December 16, 2016—Inflation was up 1.7% year-over-year in November, and we suspect it will move above 2% for the next several months. The Consumer Price Index (CPI) posted its fourth consecutive increase in the month of November, 0.2% higher than the October reading and 1.7% higher than a year earlier. This is the strongest annual advance since October 2014. The slight increase in month-over- month terms was exactly as the market expected. Core CPI, which removes the impacts of the more volatile inputs (food and energy prices), also had a slight 0.2% increase for the month of November. It is 2.1% higher than a year prior. The graph below shows how headline CPI and core CPI have behaved over the last six years. The separation of the two measures since late 2014 has been driven mostly by the collapse in oil prices which plays through to consumer prices via the price of gasoline. That dragged overall inflation down to zero for much of 2015.


Sources: Bureau of Labor Statistics

Gasoline prices will put upward pressure on inflation…
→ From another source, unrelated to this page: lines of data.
theorem State_startReplay_kept {s0 : State} {s : State} (h_s : Kept s0 s) :
    Kept s0 (State.startReplay s) := by
  unfold State.startReplay
  refine Kept.ite' (fun _ => ?_) (fun _ => ?_)
  · exact h_s
  · extract_lets -merge -useContext +onlyGivenNames y40
    have h41 : Kept s0 y40 := (State_setF_kept (State_setF_kept (State_setF_kept h_s)))
    extract_lets -merge -useContext +onlyGivenNames y82
    have h83 : Kept s0 y82 := (State_setF_kept h41)
    exact (State_writeTrigCtrl_kept h83)

theorem State_startUnits_kept {s0 : State} {s : State} {warm : Bool} (h_s : Kept s0 s) :
    Kept s0 (State.startUnits s warm) := by
  unfold State.startUnits
  extract_lets -merge -useContext +onlyGivenNames y40
  have h41 : Kept s0 y40 := (Kept.foldl h_s (fun x42 x44 h43 => (State_setUnit_kept h43)))
  extract_lets -merge -useContext +onlyGivenNames y85
  have h86 : Kept s0 y85 := (State_startAttn_kept h41)
  extract_lets -merge -useContext +onlyGivenNames i87
  extract_lets -merge -useContext +onlyGivenNames y127
  have h128 : Kept s0 y127 := (Kept.mk' h86)
  exact (Kept.ite (State_setF_kept h128) h128)

theorem State_bringUp_kept {s0 : State} {s : State} {st : Start} {warm : Bool} {lost : Bool} {quiet : Bool} (h_s : Kept s0 s) :
    Kept s0 (State.bringUp s st warm lost quiet) := by
  unfold State.bringUp
  extract_lets -merge -useContext +onlyGivenNames y40
  have h41 : Kept s0 y40 := (State_flushShut_kept (State_setF_kept h_s))
  extract_lets -merge -useContext +onlyGivenNames y82
  have h83 : Kept s0 y82 := (State_seqFaults_kept h41)
  extract_lets -merge -useContext +onlyGivenNames y124
  have h125 : Kept s0 y124 := (Kept.ite (State_loadCal_kept (State_loadQuar_kept h83)) h83)
  extract_lets -merge -useContext +onlyGivenNames y166
  have h167 : Kept s0 y166 := (State_setF_kept (State_setF_kept (State_loadSil_kept h125)))
  extract_lets -merge -useContext +onlyGivenNames y208
  have h209 : Kept s0 y208 := (Kept.ite (State_event_kept h167) h167)
  extract_lets -merge -useContext +onlyGivenNames y250
  have h251 : Kept s0 y250 := (State_showSec_kept (State_secReset_kept h209))
  extract_lets -merge -useContext +onlyGivenNames y292
  have h293 : Kept s0 y292 := (State_trainAll_kept h251)
  extract_lets -merge -useContext +onlyGivenNames y334
  have h335 : Kept s0 y334 := (State_loadConfig_kept h293)
  extract_lets -merge -useContext +onlyGivenNames y376
  have h377 : Kept s0 y376 := (State_startDebug_kept h335)
  extract_lets -merge -useContext +onlyGivenNames y418
  have h419 : Kept s0 y418 := (State_injectionTest_kept (State_memoryTest_kept h377))
  extract_lets -merge -useContext +onlyGivenNames y460
  have h461 : Kept s0 y460 := (Kept.foldl h419 (fun x462 x464 h463 => (Kept.ite (State_binFailure_kept h463) h463)))
  extract_lets -merge -useContext +onlyGivenNames y505
  have h506 : Kept s0 y505 := (State_guestStart_kept (State_startUnits_kept h461))
  extract_lets -merge -useContext +onlyGivenNames y547
  have h548 : Kept s0 y547 := (Kept.foldl h506 (fun x549 x551 h550 => (by
    split
    · exact (State_setF_kept h550))))
  extract_lets -merge -useContext +onlyGivenNames i554
  extract_lets -merge -useContext +onlyGivenNames y594
  have h595 : Kept s0 y594 := (Kept.mk' h548)
  exact (State_startReplay_kept (State_setRails_kept (State_setDivider_kept (State_setCap_kept h595))))

theorem State_startCause_kept {s0 : State} {s : State} {cause : ℕ} {warm : Bool} (h_s : Kept s0 s) :
    Kept s0 (State.startCause s cause warm) := by
  unfold State.startCause
  exact (State_setF_kept (State_setF_kept h_s))

theorem State_beginWarm_kept {s0 : State} {s : State} {ladder : Bool} (h_s : Kept s0 s) :
    Kept s0 (State.beginWarm s ladder) := by
  unfold State.beginWarm
  extract_lets -merge -useContext +onlyGivenNames y40
  have h41 : Kept s0 y40 := (Kept.ite (State_raiseSafe_kept h_s) h_s)
  refine Kept.ite' (fun _ => ?_) (fun _ => ?_)
  · exact h41
  · extract_lets -merge -useContext +onlyGivenNames y82
    extract_lets -merge -useContext +onlyGivenNames y123
    extract_lets -merge -useContext +onlyGivenNames i124
    extract_lets -merge -useContext +onlyGivenNames y164
    have h165 : Kept s0 y164 := (Kept.mk' h41)
    exact (Kept.ite (State_raiseSafe_kept h165) h165)

theorem State_warmStart_kept {s0 : State} {s : State} {st : Start} {cause : ℕ} (h_s : Kept s0 s) :
    Kept s0 (State.warmStart s st cause) := by
  unfold State.warmStart
  extract_lets -merge -useContext +onlyGivenNames y40
  have h41 : Kept s0 y40 := (State_startCause_kept h_s)
  extract_lets -merge -useContext +onlyGivenNames i42
  extract_lets -merge -useContext +onlyGivenNames y82
  have h83 : Kept s0 y82 := (Kept.mk' h41)
  refine Kept.ite' (fun _ => ?_) (fun _ => ?_)
  · exact h83
  · split
    · rename_i z84 e85
      have h86 : Kept s0 z84 := Kept1.ofEq e85 (State_boot_kept h83)
      exact (State_raiseSafe_kept h86)
    · rename_i z87 e88
      have h89 : Kept s0 z87 := Kept1.ofEq e88 (State_boot_kept h83)
      exact (State_bringUp_kept (State_clearSafe_kept h89))

theorem State_coldStart_kept {s0 : State} {s : State} {st : Start} {cause : ℕ} (h_s : Kept s0 s) :
    Kept s0 (State.coldStart s st cause) := by
  unfold State.coldStart
  extract_lets -merge -useContext +onlyGivenNames y40
  have h41 : Kept s0 y40 := (State_startCause_kept (State_coldReset_kept h_s))
  extract_lets -merge -useContext +onlyGivenNames y82
  have h83 : Kept s0 y82 := (Kept.ite (State_flcRestart_kept h41) h41)
  extract_lets -merge -useContext +onlyGivenNames y124
  have h125 : Kept s0 y124 := (State_islandBoot_kept (State_islandBoot_kept h83))
  refine Kept.ite' (fun _ => ?_) (fun _ => ?_)
  · exact h125
  · extract_lets -merge -useContext +onlyGivenNames y166
    extract_lets -merge -useContext +onlyGivenNames y207
    have h208 : Kept s0 y207 := (State_putStore_kept h125)
    split
    · rename_i z209 e210
      have h211 : Kept s0 z209 := Kept1.ofEq e210 (State_boot_kept h208)
      exact h211
    · rename_i z212 e213
      have h214 : Kept s0 z212 := Kept1.ofEq e213 (State_boot_kept h208)
      exact (State_bringUp_kept h214)

theorem State_holdMain_kept {s0 : State} {s : State} {k : ℕ} {ladder : Bool} (h_s : Kept s0 s) :
    Kept s0 (State.holdMain s k ladder) := by
  unfold State.holdMain
  extract_lets -merge -useContext +onlyGivenNames i0
  extract_lets -merge -useContext +onlyGivenNames y40
  have h41 : Kept s0 y40 := (Kept.mk' h_s)
  exact (Kept.ite h41 (State_mainReset_kept (Kept.ite (State_beginWarm_kept h41) h41)))

theorem State_releaseMain_kept {s0 : State} {s : State} {st : Start} {k : ℕ} {cause : ℕ} (h_s : Kept s0 s) :
    Kept s0 (State.releaseMain s st k cause) := by
  unfold State.releaseMain
  extract_lets -merge -useContext +onlyGivenNames i0
  extract_lets -merge -useContext +onlyGivenNames y40
  have h41 : Kept s0 y40 := (Kept.mk' h_s)
  exact (Kept.ite (State_warmStart_kept h41) h41)

theorem State_runtimeReq_kept {s0 : State} {s : State} {p : ℕ} {t : ℕ} {want : ℕ → Bool} {ok : ℕ → ℕ → Bool} {anyClass : Bool} {f : State → ℕ → State × ℕ} (h_s : Kept s0 s) (h_f : ∀ u0 u1, Kept s0 u0 → Kept s0 (f u0 u1).1) :
    Kept s0 (State.runtimeReq s p t want ok anyClass f) := by
  unfold State.runtimeReq
  extract_lets -merge -useContext +onlyGivenNames y42
  have h43 : Kept s0 y42 := (State_at_kept h_s)
  extract_lets -merge -useContext +onlyGivenNames y84
  refine Kept.ite' (fun _ => ?_) (fun _ => ?_)
  · exact h43
  · split
    · exact h43
    · extract_lets -merge -useContext +onlyGivenNames y129
      have h130 : Kept s0 y129 := (State_takeRequest_kept h43)
      extract_lets -merge -useContext +onlyGivenNames y171
      refine Kept.ite' (fun _ => ?_) (fun _ => ?_)
      · exact (State_answer_kept h130)
      · refine Kept.ite' (fun _ => ?_) (fun _ => ?_)
        · exact (State_answer_kept h130)
        · split
          · rename_i z172 z173 e174
            have h175 : Kept s0 z172 := Kept1.ofEq e174 (h_f _ _ h130)
            exact (State_answer_kept h175)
Starting in late 2015, gas prices were no longer dragging CPI down so the overall reading began to move up again. This upward move is not because the price of gas has increased, but simply because the year-over-year comparison that had been negative for so long is abating. In mid-2014 before the collapse, the average national gas price, measured daily by the American Automobile Association, was about $3.50 per gallon. As it fell, the year-over-year (y/y) declines approached 40%, weighing heavily on overall inflation despite the very small weight that gas receives in the overall CPI. The low point came in February 2016 at about $1.70 per gallon. With prices in December 2016 around $2.25, they are well below the levels before the collapse, but are just now starting to register y/y increases.
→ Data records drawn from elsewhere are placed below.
theorem State.byte_putBytes_at (s : State) (a : Nat) {i : Nat} {bs : List Byte} (h : i < bs.length) :
    (s.putBytes a bs).byte (a + i) = bs.getD i 0 := by
  induction bs generalizing s a i with
  | nil => exact absurd h (Nat.not_lt_zero _)
  | cons b bs ih =>
    cases i with
    | zero => exact (State.byte_putBytes_below _ bs (Nat.lt_succ_self a)).trans Tab.get_set_same
    | succ i =>
      have := ih (s.setByte a b) (a + 1) (Nat.lt_of_succ_lt_succ h)
      rwa [show a + 1 + i = a + (i + 1) by omega] at this

/-- A part of the numbers that were put reads back, each modulo 256. -/
theorem State.bytes_putBytes (s : State) (a o n : Nat) {l : List Nat} (h : o + n ≤ l.length) :
    (s.putBytes a (byteList l)).bytes (a + o) n = ((l.drop o).take n).map (· % 256) := by
  refine List.ext_getElem ?_ fun i hi hi' => ?_
  · simp [State.bytes]
    omega
  · have hin : i < n := by simpa [State.bytes] using hi
    have hb := s.byte_putBytes_at a (i := o + i) (bs := byteList l) (by simp [byteList]; omega)
    simp only [State.bytes, List.getElem_map, List.getElem_range, Nat.add_assoc, hb, List.getElem_take, List.getElem_drop]
    simp [byteList, List.getD_eq_getElem?_getD, List.getElem?_eq_getElem (show o + i < l.length by omega)]

theorem bytesOf_mod (n v : Nat) : (bytesOf n v).map (· % 256) = bytesOf n v := by
  conv_rhs => rw [← List.map_id (bytesOf n v)]
  exact List.map_congr_left fun x hx => Nat.mod_eq_of_lt (bytesOf_lt hx)

/-! Sessions and the ends of requests. -/

theorem State.flcEnd_status (s : State) (fail : Nat) : (s.flcEnd fail).getF FLC_REQ frSTATUS = (if fail = 0 then 2 else 3) := by
  unfold State.flcEnd
  rw [State.getF_setF_same]
  split <;> rfl

theorem State.flcEnd_fail (s : State) (fail : Nat) : (s.flcEnd fail).getF FLC_REQ frFAIL = fail % 2 ^ frFAIL.w :=
  (State.getF_setF_lo _ _ _).trans (State.getF_setF_same _ _ _ _)

theorem State.flcEnd_getF (s : State) (fail : Nat) {a : Nat} {f : FD} (hs : frSTATUS.key FLC_REQ ≠ f.key a := by decide)
    (hf : frFAIL.key FLC_REQ ≠ f.key a := by decide) : (s.flcEnd fail).getF a f = s.getF a f :=
  (State.getF_setF_ne _ _ hs).trans (State.getF_setF_ne _ _ hf)

theorem State.showChal_session (s : State) : s.showChal.getF FLC_STATUS flSESSION = b2n s.flc.chal.isSome := by
  unfold State.showChal
  simp only [State.getF_setF_same, State.setF_flc]
  cases s.flc.chal
  · rfl
  · rfl

theorem State.showChal_getF (s : State) {a : Nat} {f : FD} (h0 : cnt64.key (FLC_CHAL 0) ≠ f.key a := by decide)
    (h1 : cnt64.key (FLC_CHAL 1) ≠ f.key a := by decide) (h2 : flSESSION.key FLC_STATUS ≠ f.key a := by decide) :
    s.showChal.getF a f = s.getF a f :=
  (State.getF_setF_ne _ _ h2).trans ((State.getF_setF_ne _ _ h1).trans (State.getF_setF_ne _ _ h0))

/-- A request of island A that the Flacon can take goes on with its function. -/
theorem State.flcOp_runs {s : State} {w op t : Nat} {f : State → State}
    (h : frOP.of w = op ∧ (s.at t).flcExpire.getF FLC_REQ frSTATUS ≠ 1 ∧ (s.at t).flcExpire.flcUp = true) :
    s.flcOp .islandA w op t f = f (s.at t).flcExpire := by
  obtain ⟨hop, hidle, hup⟩ := h
  unfold State.flcOp
  dsimp only
  rw [if_neg (by decide), if_neg (not_or.2 ⟨fun h => h hop, hidle⟩), if_neg (by rw [hup]; decide)]

/-! The signed record. -/

theorem State.flcRecord_head (s : State) (nonce : List Nat) : ∃ rest, s.flcRecord nonce =
    bytesOf 4 0x464C4352 ++ (bytesOf 2 1 ++ (bytesOf 2 s.flcFlags ++ (bytesOf 4 s.flc.rseq ++ (bytesOf 4 s.flc.m.dist ++ rest)))) :=
  ⟨_, by simp only [State.flcRecord, List.append_assoc]; rfl⟩

theorem State.flcRecord_put (s u : State) (nonce : List Nat) (a : Nat) :
    (u.putBytes a (byteList (s.flcRecord nonce))).bytes a 4 = bytesOf 4 0x464C4352 ∧
    (u.putBytes a (byteList (s.flcRecord nonce))).bytes (a + 8) 4 = bytesOf 4 s.flc.rseq ∧
    (u.putBytes a (byteList (s.flcRecord nonce))).bytes (a + 12) 4 = bytesOf 4 s.flc.m.dist := by
  obtain ⟨rest, hrest⟩ := s.flcRecord_head nonce
  have hlen : 16 ≤ (s.flcRecord nonce).length := by
    rw [hrest]
    simp [bytesOf]
  refine ⟨(u.bytes_putBytes a 0 4 (by omega)).trans ?_, (u.bytes_putBytes a 8 4 (by omega)).trans ?_, (u.bytes_putBytes a 12 4 (by omega)).trans ?_⟩
  · rw [hrest]
    exact bytesOf_mod 4 _
  · rw [hrest]
    exact bytesOf_mod 4 s.flc.rseq
  · rw [hrest]
    exact bytesOf_mod 4 s.flc.m.dist

/-- The state that an answered SIGN makes. -/
def State.signed (s : State) : State :=
  let s := s.setFlc (fun x => { x with rseq := (x.rseq + 1) % 2 ^ 32 })
  let s := s.putBytes (flcBase + 0x800) (byteList (s.flcRecord (s.flcBuf.take 16)))
  ({ s with free := s.free + 1 }).flcEnd 0

theorem State.signed_shows (s : State) : s.signed.flc.rseq = (s.flc.rseq + 1) % 2 ^ 32 ∧ s.signed.getF FLC_REQ frSTATUS = 2 ∧
    s.signed.bytes (flcBase + 0x800) 4 = bytesOf 4 0x464C4352 ∧
    s.signed.bytes (flcBase + 0x808) 4 = bytesOf 4 ((s.flc.rseq + 1) % 2 ^ 32) ∧
    s.signed.bytes (flcBase + 0x80C) 4 = bytesOf 4 s.flc.m.dist := by
  delta State.signed
  dsimp only
  obtain ⟨u, hu⟩ : ∃ u, u = s.setFlc (fun x => { x with rseq := (x.rseq + 1) % 2 ^ 32 }) := ⟨_, rfl⟩
  have hrseq : u.flc.rseq = (s.flc.rseq + 1) % 2 ^ 32 := by rw [hu]; rfl
  have hdist : u.flc.m.dist = s.flc.m.dist := by rw [hu]; rfl
  rw [← hu]
  obtain ⟨hmagic, hseq, hd⟩ := u.flcRecord_put u (u.flcBuf.take 16) (flcBase + 0x800)
  have hflc := (Pushes.putBytes u (flcBase + 0x800) (byteList (u.flcRecord (u.flcBuf.take 16)))).eq
  generalize u.putBytes (flcBase + 0x800) (byteList (u.flcRecord (u.flcBuf.take 16))) = v at hmagic hseq hd hflc ⊢
  have hend : (State.flcEnd { v with free := v.free + 1 } 0).mem = v.mem := rfl
  rw [State.bytes_of_mem hend, State.bytes_of_mem hend, State.bytes_of_mem hend, ← hrseq, ← hdist]
  refine ⟨?_, State.flcEnd_status _ 0, hmagic, hseq, hd⟩
  show v.flc.rseq = u.flc.rseq
  rw [hflc]

/-! A workshop command. -/

/-- What a command leaves once its check has given `fail`, `u` being the state that its effect has made. -/
def State.flcDone (u : State) (fail : Nat) : State := (((u.setFlc (fun x => { x with cmdAt := u.now })).newChal).flcEnd fail)

theorem State.flcCheck_ne_two {s : State} {b : List Nat} (h : s.flc.chal.isSome = true) : s.flcCheck b ≠ 2 := by
  obtain ⟨c, hc⟩ := Option.isSome_iff_exists.1 h
  unfold State.flcCheck
  rw [hc]
  dsimp only
  repeat' split
  all_goals decide

/-- A command of island A in an open session is checked, has its effect where nothing fails, and a new challenge. -/
theorem State.flcCommand_runs {s : State} {w t cmd : Nat} {f : State → List Nat → State} (hcmd : fieldAt s.flcBuf 6 1 = cmd)
    (h : frOP.of w = 3 ∧ (s.at t).flcExpire.getF FLC_REQ frSTATUS ≠ 1 ∧ (s.at t).flcExpire.flcUp = true)
    (hopen : (s.at t).flcExpire.flc.chal.isSome = true) :
    s.flcCommand .islandA w t cmd f = (if (s.at t).flcExpire.flcCheck s.flcBuf = 0 then f (s.at t).flcExpire s.flcBuf
      else (s.at t).flcExpire).flcDone ((s.at t).flcExpire.flcCheck s.flcBuf) := by
  unfold State.flcCommand
  dsimp only
  rw [if_neg (fun h => h.1 hcmd), State.flcOp_runs h, if_neg (State.flcCheck_ne_two hopen)]
  rfl

theorem State.newChal_flc (s : State) : s.newChal.flc = { s.flc with chal := some s.random.1 } := rfl

theorem State.flcDone_flc (u : State) (fail : Nat) :
    (u.flcDone fail).flc = { u.flc with cmdAt := u.now, chal := some u.random.1 } := rfl

theorem State.flcDone_blocks (u : State) (fail : Nat) : (u.flcDone fail).getF FLC_REQ frBLOCKS = u.getF FLC_REQ frBLOCKS := by
  delta State.flcDone State.newChal
  rw [State.flcEnd_getF]
  dsimp only
  rw [State.showChal_getF]
  exact State.getF_of_regs rfl _ _

theorem State.flcExpire_now (s : State) : s.flcExpire.now = s.now := by
  unfold State.flcExpire
  split
  · rfl
  · rfl

/-- The answer of a command whose effect leaves the time. -/
theorem State.flcDone_went {u s : State} {f : Nat} (hnow : u.now = s.now) (hm : f ≠ 0 → u.flc.m = s.flc.m) :
    (u.flcDone f).flc.chal.isSome = true ∧ (u.flcDone f).flc.cmdAt = s.now ∧ (f = 0 → (u.flcDone f).getF FLC_REQ frSTATUS = 2) ∧
    (f ≠ 0 → (u.flcDone f).getF FLC_REQ frSTATUS = 3 ∧ (u.flcDone f).getF FLC_REQ frFAIL = f % 2 ^ frFAIL.w ∧ (u.flcDone f).flc.m = s.flc.m) := by
  have hstatus : (u.flcDone f).getF FLC_REQ frSTATUS = (if f = 0 then 2 else 3) := State.flcEnd_status _ f
  refine ⟨rfl, hnow, fun h => by rw [hstatus, if_pos h], fun h => ⟨by rw [hstatus, if_neg h], State.flcEnd_fail _ f, hm h⟩⟩

/-- An applied command counts the seal, adds an entry to the log and writes the store. -/
theorem State.flcApplied_counts (s : State) (type key kOld : Nat) :
    (s.flcApplied type key kOld).flc.m.sealCount = satInc 0xFFFFFFFF s.flc.m.sealCount ∧
    (s.flcApplied type key kOld).flc.m.log.length = s.flc.m.log.length + 1 ∧
    (s.flcApplied type key kOld).flc.saved = (s.flcApplied type key kOld).flc.m ∧
    (s.flcApplied type key kOld).flc.m.k = s.flc.m.k ∧ (s.flcApplied type key kOld).flc.m.acc = s.flc.m.acc ∧
    (s.flcApplied type key kOld).flc.m.broken = s.flc.m.broken ∧ (s.flcApplied type key kOld).now = s.now :=
  ⟨rfl, List.length_append, rfl, rfl, rfl, rfl, rfl⟩

/-- Settles O42: the answered request runs its function; a command is checked, has its effect and renews the challenge. -/
theorem flaconCommandResults : Obligations.FlaconCommandResults := by
  intro s0 w t s asks
  refine ⟨?_, ?_, ?_, ?_, ?_, ?_⟩
  · intro h
    exact ⟨s.signed, congrArg Host.Outcome.next (State.flcOp_runs h), s.signed_shows⟩
  · intro h
    refine ⟨_, _, congrArg Host.Outcome.next (State.flcOp_runs h), rfl, rfl, ?_, State.flcEnd_status _ 0⟩
    rw [State.flcEnd_getF, State.newChal, State.showChal_session]
    rfl
  · intro h hopen
    refine ⟨_, congrArg Host.Outcome.next (State.flcOp_runs h), ?_⟩
    rw [if_neg (by rw [Option.isNone_iff_eq_none]; rintro hnone; rw [hnone] at hopen; exact absurd hopen (by decide))]
    refine ⟨rfl, rfl, ?_, State.flcEnd_status _ 0⟩
    rw [State.flcEnd_getF, State.flcClose, State.showChal_session]
    rfl
  · intro hopen ht
    exact congrArg Host.Outcome.next (if_pos ⟨hopen, ht⟩)
  · intro b f went counted h hopen
    have hsame : ∀ u : State, (if f = 0 then u else s).flc.m = s.flc.m ∨ f = 0 := fun u => by
      by_cases hf : f = 0
      · exact .inr hf
      · exact .inl (by rw [if_neg hf])
    refine ⟨fun hcmd => ?_, fun hcmd => ?_, fun hcmd => ?_⟩
    · obtain ⟨hcount, hlog, hsaved, hk, hacc, _, hnow⟩ := State.flcApplied_counts
        (s.setM (fun m => { m with acc := m.acc * fieldAt b 0xC 4 / s.flc.m.k, k := fieldAt b 0xC 4 })) 1 (fieldAt b 8 4) s.flc.m.k
      refine ⟨_, congrArg Host.Outcome.next (State.flcCommand_runs hcmd h hopen),
        State.flcDone_went ?_ (fun hf => (hsame _).resolve_right hf), fun hf => ?_⟩
      · split
        · exact hnow
        · rfl
      · rw [if_pos hf]
        exact ⟨⟨hcount, hlog, hsaved⟩, hk, hacc⟩
    · obtain ⟨hcount, hlog, hsaved, _, _, hbroken, hnow⟩ := State.flcApplied_counts
        (s.setM (fun m => { m with broken := false })) 2 (fieldAt b 8 4) s.flc.m.k
      refine ⟨_, congrArg Host.Outcome.next (State.flcCommand_runs hcmd h hopen),
        State.flcDone_went ?_ (fun hf => (hsame _).resolve_right hf), fun hf => ?_⟩
      · split
        · exact hnow
        · rfl
      · rw [if_pos hf]
        exact ⟨⟨hcount, hlog, hsaved⟩, hbroken⟩
    · refine ⟨_, congrArg Host.Outcome.next (State.flcCommand_runs hcmd h hopen),
        State.flcDone_went ?_ (fun hf => (hsame _).resolve_right hf), fun hf => ?_⟩
      · split
        · rfl
        · rfl
      · rw [if_pos hf]
        refine ⟨rfl, ?_⟩
        exact (State.flcDone_blocks _ _).trans (State.getF_setF_same _ _ _ _)
  · intro tr n h htr hn hneed
    refine ⟨_, congrArg Host.Outcome.next (State.flcOp_runs h), ?_⟩
    rw [htr]
    dsimp only
    rw [if_neg (fun hlast => hn hlast.1), if_neg hn, if_neg hneed]
    refine ⟨?_, State.flcEnd_status _ 0, rfl, rfl⟩
    rw [State.flcEnd_getF]
    exact State.getF_setF_same _ _ _ _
For the first time since June 2014, gas prices posted an increase in the CPI report for the month of November, but it was just 1% higher relative to November of last year. The figure is setting up to be quite different for the next CPI report, which will be for the month of December to be released in mid-January 2017. As of last week, the daily prices were up 12% in year-over-year terms and moving higher. If they end up increasing 15% for the month, that would add half a percent to the overall CPI, and move overall inflation above 2% for the first time since mid-2014. We expect this to take place and, also, for the next two reports to move higher on this gas price impact.
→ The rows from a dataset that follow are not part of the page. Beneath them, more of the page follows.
-- ==== Sys2Proof/Machine/Operands.lean ====
section
/-! DEFINITION. The operand forms: a register, the immediates zero-extended, the I-relative blocks and the key index (spec 30_encoding.md R91, R92, 43_index_memory.md R196). -/

namespace Sys2Proof.Machine

/-- V[x] (R92). -/
def State.reg (s : State) (x : Reg) : Byte := s.v[x]

/-- `zext_16` of a byte (R8). -/
def zextByte (b : Byte) : Word := b.setWidth 16

/-- `zext_16(NNN)` (R91). -/
def zextAddr (nnn : Addr) : Word := nnn.setWidth 16

/-- The effective address I + k, an unbounded integer (R68, R196). -/
def State.indexed (s : State) (k : Nat) : Nat := s.i.toNat + k

/-- n bytes read at I, I+1, … (R69, R196). -/
def State.readAtI (s : State) (n : Nat) : Except Fault (List Byte) := readBlock s.font s.mem (s.indexed 0) n

/-- The listed bytes written at I, I+1, … (R69, R196). -/
def State.writeAtI (s : State) (bs : List Byte) : Except Fault State := s.writeBytes (s.indexed 0) bs

/-- The value of a register as a key index: below 16, or an error (R92, R230, R231). -/
def keyIndex (b : Byte) : Except Fault Reg :=
  if h : b.toNat < 16 then .ok ⟨b.toNat, h⟩ else .error (.keyIndexOutOfRange b)

/-- The decimal digits of a byte, hundreds first (R193). -/
def decimalDigits (b : Byte) : List Byte :=
  [BitVec.ofNat 8 (b.toNat / 100), BitVec.ofNat 8 (b.toNat / 10 % 10), BitVec.ofNat 8 (b.toNat % 10)]

end Sys2Proof.Machine
end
Source: American Automobile Association, Bureau of Labor Statistics, WTIA

…but it’s not just gas prices

We expect other forces will also be pushing inflation higher in 2017, including the cost of imported goods. The chart below shows that China’s costs of producing goods has been declining for nearly five years, but moved positive in the last few months of 2016. Perhaps not surprisingly, the cost of U.S. imported consumer goods has been declining over that timeframe. China is the largest source of U.S. imports. The data suggest that, over time, when China’s producer prices increase for their manufacturing sector, the cost of U.S. imports increases about six to eight months later. If that relationship holds, we would expect to see import prices moving up in mid-2017. This would put upward pressure on U.S. consumer prices.


Source: Bloomberg

Core Narrative

The CPI data released this week support our core narrative of continued higher inflation for the next 12 months. We expect inflation to accelerate and exceed the Fed’s 2% target rate, which will support the Fed’s expectation for more rate hikes in 2017. The gas price impact will be short-lived, but other impacts such as the price of imported goods discussed above should also be pushing inflation higher. This is supportive of our overall overweight positioning to TIPS.